Wow. Shortly after I wrote yesterdays post I had a total complete melt down...full on sobbing tears. I realized that every single person I'd come into contact with yesterday with the exception of ONE either expressed disbelief that I was okay running with the faster pace group, insinuated I was running faster than I should be or intimated that I was tagging along with the faster pace group and I should be running with the slower paced group.
By the time I got home and settled in I realized what had been eating away at me...I was being made to feel like I had to prove I was strong enough to run with the faster pace group. Everyone else is given a pass, but because I've come so far in the last 6 months everyone still wants me to be who I was not who I am.
Apparently when one doesn't post EVERY single workout and achievement to FACEBOOK it doesn't count towards your fitness level. Your facebook page defines every achievement and if you chose to keep some things private they don't count in life.
Even now as I type this I'm angry and tearing up.
They all talk about being supportive...but apparently when you step outside the box they put you in it disappears.
It's not supportive when you constantly hear "This is a fast pace for you right?" NO
It's not supportive when you constantly have people checking on while running and tell you in a surprised tone "Wow you seem to be doing okay"
It's not supportive when people ask you "yeah, but could you have gone farther?" in a heartbeat.

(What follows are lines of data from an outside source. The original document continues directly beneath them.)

-- ==== Sys2Proof/Laws/State.lean ====
section
/-! SUPPORT. One lemma per field for each shared operation on State, each true by `rfl`, so that no proof unfolds a
record update; and what `busy`, `operands` and `ready?` are in each sequencer state. -/

namespace Sys2Proof
namespace Machine

/-! ### acceptWith -/

@[simp] theorem State.acceptWith_params (s : State) (w : Word) (n : Nat) : (s.acceptWith w n).params = s.params := rfl
@[simp] theorem State.acceptWith_waveType (s : State) (w : Word) (n : Nat) : (s.acceptWith w n).waveType = s.waveType := rfl
@[simp] theorem State.acceptWith_note (s : State) (w : Word) (n : Nat) : (s.acceptWith w n).note = s.note := rfl
@[simp] theorem State.acceptWith_rng (s : State) (w : Word) (n : Nat) : (s.acceptWith w n).rng = s.rng := rfl
@[simp] theorem State.acceptWith_fnInLo (s : State) (w : Word) (n : Nat) : (s.acceptWith w n).fnInLo = s.fnInLo := rfl
@[simp] theorem State.acceptWith_stgCount (s : State) (w : Word) (n : Nat) : (s.acceptWith w n).stgCount = s.stgCount := rfl
@[simp] theorem State.acceptWith_stg (s : State) (w : Word) (n : Nat) : (s.acceptWith w n).stg = s.stg := rfl
@[simp] theorem State.acceptWith_mem (s : State) (w : Word) (n : Nat) : (s.acceptWith w n).mem = s.mem := rfl
@[simp] theorem State.acceptWith_pcmEpoch (s : State) (w : Word) (n : Nat) : (s.acceptWith w n).pcmEpoch = s.pcmEpoch := rfl
@[simp] theorem State.acceptWith_len (s : State) (w : Word) (n : Nat) : (s.acceptWith w n).len = s.len := rfl
@[simp] theorem State.acceptWith_duration (s : State) (w : Word) (n : Nat) : (s.acceptWith w n).duration = s.duration := rfl
@[simp] theorem State.acceptWith_result (s : State) (w : Word) (n : Nat) : (s.acceptWith w n).result = s.result := rfl
@[simp] theorem State.acceptWith_status (s : State) (w : Word) (n : Nat) : (s.acceptWith w n).status = { s.status with done := false, err := false, errCode := .none, endReason := .none } := rfl
@[simp] theorem State.acceptWith_errAddr (s : State) (w : Word) (n : Nat) : (s.acceptWith w n).errAddr = s.errAddr := rfl
@[simp] theorem State.acceptWith_irqEn (s : State) (w : Word) (n : Nat) : (s.acceptWith w n).irqEn = s.irqEn := rfl
@[simp] theorem State.acceptWith_seq (s : State) (w : Word) (n : Nat) : (s.acceptWith w n).seq = .busy w s.snapshot n := rfl
@[simp] theorem State.acceptWith_response (s : State) (w : Word) (n : Nat) : (s.acceptWith w n).response = s.response := rfl
@[simp] theorem State.acceptWith_inputs (s : State) (w : Word) (n : Nat) : (s.acceptWith w n).inputs = s.inputs := rfl
@[simp] theorem State.acceptWith_free (s : State) (w : Word) (n : Nat) : (s.acceptWith w n).free = s.free := rfl

/-! ### accept -/

@[simp] theorem State.accept_params (s : State) (w : Word) : (s.accept w).params = s.params := rfl
@[simp] theorem State.accept_waveType (s : State) (w : Word) : (s.accept w).waveType = s.waveType := rfl
@[simp] theorem State.accept_note (s : State) (w : Word) : (s.accept w).note = s.note := rfl
@[simp] theorem State.accept_rng (s : State) (w : Word) : (s.accept w).rng = s.rng := rfl
@[simp] theorem State.accept_fnInLo (s : State) (w : Word) : (s.accept w).fnInLo = s.fnInLo := rfl
@[simp] theorem State.accept_stgCount (s : State) (w : Word) : (s.accept w).stgCount = s.stgCount := rfl
@[simp] theorem State.accept_stg (s : State) (w : Word) : (s.accept w).stg = s.stg := rfl
@[simp] theorem State.accept_mem (s : State) (w : Word) : (s.accept w).mem = s.mem := rfl
@[simp] theorem State.accept_pcmEpoch (s : State) (w : Word) : (s.accept w).pcmEpoch = s.pcmEpoch := rfl
@[simp] theorem State.accept_len (s : State) (w : Word) : (s.accept w).len = s.len := rfl
@[simp] theorem State.accept_duration (s : State) (w : Word) : (s.accept w).duration = s.duration := rfl
@[simp] theorem State.accept_result (s : State) (w : Word) : (s.accept w).result = s.result := rfl
@[simp] theorem State.accept_status (s : State) (w : Word) : (s.accept w).status = { s.status with done := false, err := false, errCode := .none, endReason := .none } := rfl
@[simp] theorem State.accept_errAddr (s : State) (w : Word) : (s.accept w).errAddr = s.errAddr := rfl
@[simp] theorem State.accept_irqEn (s : State) (w : Word) : (s.accept w).irqEn = s.irqEn := rfl
@[simp] theorem State.accept_seq (s : State) (w : Word) : (s.accept w).seq = .busy w s.snapshot (Config.latency s.free) := rfl
@[simp] theorem State.accept_response (s : State) (w : Word) : (s.accept w).response = s.response := rfl
@[simp] theorem State.accept_inputs (s : State) (w : Word) : (s.accept w).inputs = s.inputs := rfl
@[simp] theorem State.accept_free (s : State) (w : Word) : (s.accept w).free = s.free + 1 := rfl

/-! ### finish -/

@[simp] theorem State.finish_params (s : State) (e : EndReason) : (s.finish e).params = s.params := rfl
@[simp] theorem State.finish_waveType (s : State) (e : EndReason) : (s.finish e).waveType = s.waveType := rfl
@[simp] theorem State.finish_note (s : State) (e : EndReason) : (s.finish e).note = s.note := rfl
@[simp] theorem State.finish_rng (s : State) (e : EndReason) : (s.finish e).rng = s.rng := rfl
@[simp] theorem State.finish_fnInLo (s : State) (e : EndReason) : (s.finish e).fnInLo = s.fnInLo := rfl
@[simp] theorem State.finish_stgCount (s : State) (e : EndReason) : (s.finish e).stgCount = s.stgCount := rfl
@[simp] theorem State.finish_stg (s : State) (e : EndReason) : (s.finish e).stg = s.stg := rfl
@[simp] theorem State.finish_mem (s : State) (e : EndReason) : (s.finish e).mem = s.mem := rfl
@[simp] theorem State.finish_pcmEpoch (s : State) (e : EndReason) : (s.finish e).pcmEpoch = s.pcmEpoch := rfl
@[simp] theorem State.finish_len (s : State) (e : EndReason) : (s.finish e).len = s.len := rfl
@[simp] theorem State.finish_duration (s : State) (e : EndReason) : (s.finish e).duration = s.duration := rfl
@[simp] theorem State.finish_result (s : State) (e : EndReason) : (s.finish e).result = s.result := rfl
@[simp] theorem State.finish_status (s : State) (e : EndReason) : (s.finish e).status = { s.status with done := true, err := false, errCode := .none, endReason := e } := rfl
@[simp] theorem State.finish_errAddr (s : State) (e : EndReason) : (s.finish e).errAddr = 0 := rfl
@[simp] theorem State.finish_irqEn (s : State) (e : EndReason) : (s.finish e).irqEn = s.irqEn := rfl
@[simp] theorem State.finish_seq (s : State) (e : EndReason) : (s.finish e).seq = .idle := rfl
@[simp] theorem State.finish_response (s : State) (e : EndReason) : (s.finish e).response = s.response := rfl
@[simp] theorem State.finish_inputs (s : State) (e : EndReason) : (s.finish e).inputs = s.inputs := rfl
@[simp] theorem State.finish_free (s : State) (e : EndReason) : (s.finish e).free = s.free := rfl

/-! ### raiseError -/

@[simp] theorem State.raiseError_params (s : State) (c : ErrCode) (a : Word) : (s.raiseError c a).params = s.params := rfl
@[simp] theorem State.raiseError_waveType (s : State) (c : ErrCode) (a : Word) : (s.raiseError c a).waveType = s.waveType := rfl
@[simp] theorem State.raiseError_note (s : State) (c : ErrCode) (a : Word) : (s.raiseError c a).note = s.note := rfl
@[simp] theorem State.raiseError_rng (s : State) (c : ErrCode) (a : Word) : (s.raiseError c a).rng = s.rng := rfl
@[simp] theorem State.raiseError_fnInLo (s : State) (c : ErrCode) (a : Word) : (s.raiseError c a).fnInLo = s.fnInLo := rfl
@[simp] theorem State.raiseError_stgCount (s : State) (c : ErrCode) (a : Word) : (s.raiseError c a).stgCount = s.stgCount := rfl
@[simp] theorem State.raiseError_stg (s : State) (c : ErrCode) (a : Word) : (s.raiseError c a).stg = s.stg := rfl
@[simp] theorem State.raiseError_mem (s : State) (c : ErrCode) (a : Word) : (s.raiseError c a).mem = s.mem := rfl
@[simp] theorem State.raiseError_pcmEpoch (s : State) (c : ErrCode) (a : Word) : (s.raiseError c a).pcmEpoch = s.pcmEpoch := rfl
@[simp] theorem State.raiseError_len (s : State) (c : ErrCode) (a : Word) : (s.raiseError c a).len = s.len := rfl
@[simp] theorem State.raiseError_duration (s : State) (c : ErrCode) (a : Word) : (s.raiseError c a).duration = s.duration := rfl
@[simp] theorem State.raiseError_result (s : State) (c : ErrCode) (a : Word) : (s.raiseError c a).result = s.result := rfl
@[simp] theorem State.raiseError_status (s : State) (c : ErrCode) (a : Word) : (s.raiseError c a).status = { s.status with done := true, err := true, errCode := c, endReason := .none } := rfl
@[simp] theorem State.raiseError_errAddr (s : State) (c : ErrCode) (a : Word) : (s.raiseError c a).errAddr = a := rfl
@[simp] theorem State.raiseError_irqEn (s : State) (c : ErrCode) (a : Word) : (s.raiseError c a).irqEn = s.irqEn := rfl
@[simp] theorem State.raiseError_seq (s : State) (c : ErrCode) (a : Word) : (s.raiseError c a).seq = .idle := rfl
@[simp] theorem State.raiseError_response (s : State) (c : ErrCode) (a : Word) : (s.raiseError c a).response = s.response := rfl
@[simp] theorem State.raiseError_inputs (s : State) (c : ErrCode) (a : Word) : (s.raiseError c a).inputs = s.inputs := rfl
@[simp] theorem State.raiseError_free (s : State) (c : ErrCode) (a : Word) : (s.raiseError c a).free = s.free := rfl

/-! ### finishResult -/

@[simp] theorem State.finishResult_params (s : State) (v : F64) : (s.finishResult v).params = s.params := rfl
@[simp] theorem State.finishResult_waveType (s : State) (v : F64) : (s.finishResult v).waveType = s.waveType := rfl
@[simp] theorem State.finishResult_note (s : State) (v : F64) : (s.finishResult v).note = s.note := rfl
@[simp] theorem State.finishResult_rng (s : State) (v : F64) : (s.finishResult v).rng = s.rng := rfl
@[simp] theorem State.finishResult_fnInLo (s : State) (v : F64) : (s.finishResult v).fnInLo = s.fnInLo := rfl
@[simp] theorem State.finishResult_stgCount (s : State) (v : F64) : (s.finishResult v).stgCount = s.stgCount := rfl
@[simp] theorem State.finishResult_stg (s : State) (v : F64) : (s.finishResult v).stg = s.stg := rfl
@[simp] theorem State.finishResult_mem (s : State) (v : F64) : (s.finishResult v).mem = s.mem := rfl
@[simp] theorem State.finishResult_pcmEpoch (s : State) (v : F64) : (s.finishResult v).pcmEpoch = s.pcmEpoch := rfl
@[simp] theorem State.finishResult_len (s : State) (v : F64) : (s.finishResult v).len = s.len := rfl
@[simp] theorem State.finishResult_duration (s : State) (v : F64) : (s.finishResult v).duration = s.duration := rfl
@[simp] theorem State.finishResult_result (s : State) (v : F64) : (s.finishResult v).result = v := rfl
@[simp] theorem State.finishResult_status (s : State) (v : F64) : (s.finishResult v).status = { s.status with done := true, err := false, errCode := .none, endReason := .none } := rfl
@[simp] theorem State.finishResult_errAddr (s : State) (v : F64) : (s.finishResult v).errAddr = 0 := rfl
@[simp] theorem State.finishResult_irqEn (s : State) (v : F64) : (s.finishResult v).irqEn = s.irqEn := rfl
@[simp] theorem State.finishResult_seq (s : State) (v : F64) : (s.finishResult v).seq = .idle := rfl
@[simp] theorem State.finishResult_response (s : State) (v : F64) : (s.finishResult v).response = s.response := rfl
@[simp] theorem State.finishResult_inputs (s : State) (v : F64) : (s.finishResult v).inputs = s.inputs := rfl
@[simp] theorem State.finishResult_free (s : State) (v : F64) : (s.finishResult v).free = s.free := rfl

It's not supportive when you make a person feel like they have to justify why they're running with "your" group.
Do I have a chip on my shoulder? Yup. Am I being overly sensitive? Maybe. All I know is that by the time I start my Full Marathon clinic I will have run 20 1/2 marathons, been running for 4 years and know my body well enough to know what it's capable of and more importantly I listen to it.
Give me a tiny bit of credit. If I make you uncomfortable by stepping outside of a box, don't put me in one. Everyone has a bad run now and again, it doesn't mean anything other than they had a bad run. Maybe they were tired, maybe they thought they were going to end up with runners trots...maybe, just maybe they decided to enjoy the run and not push.
I will do this and I will do it my way on my terms. Deal with it.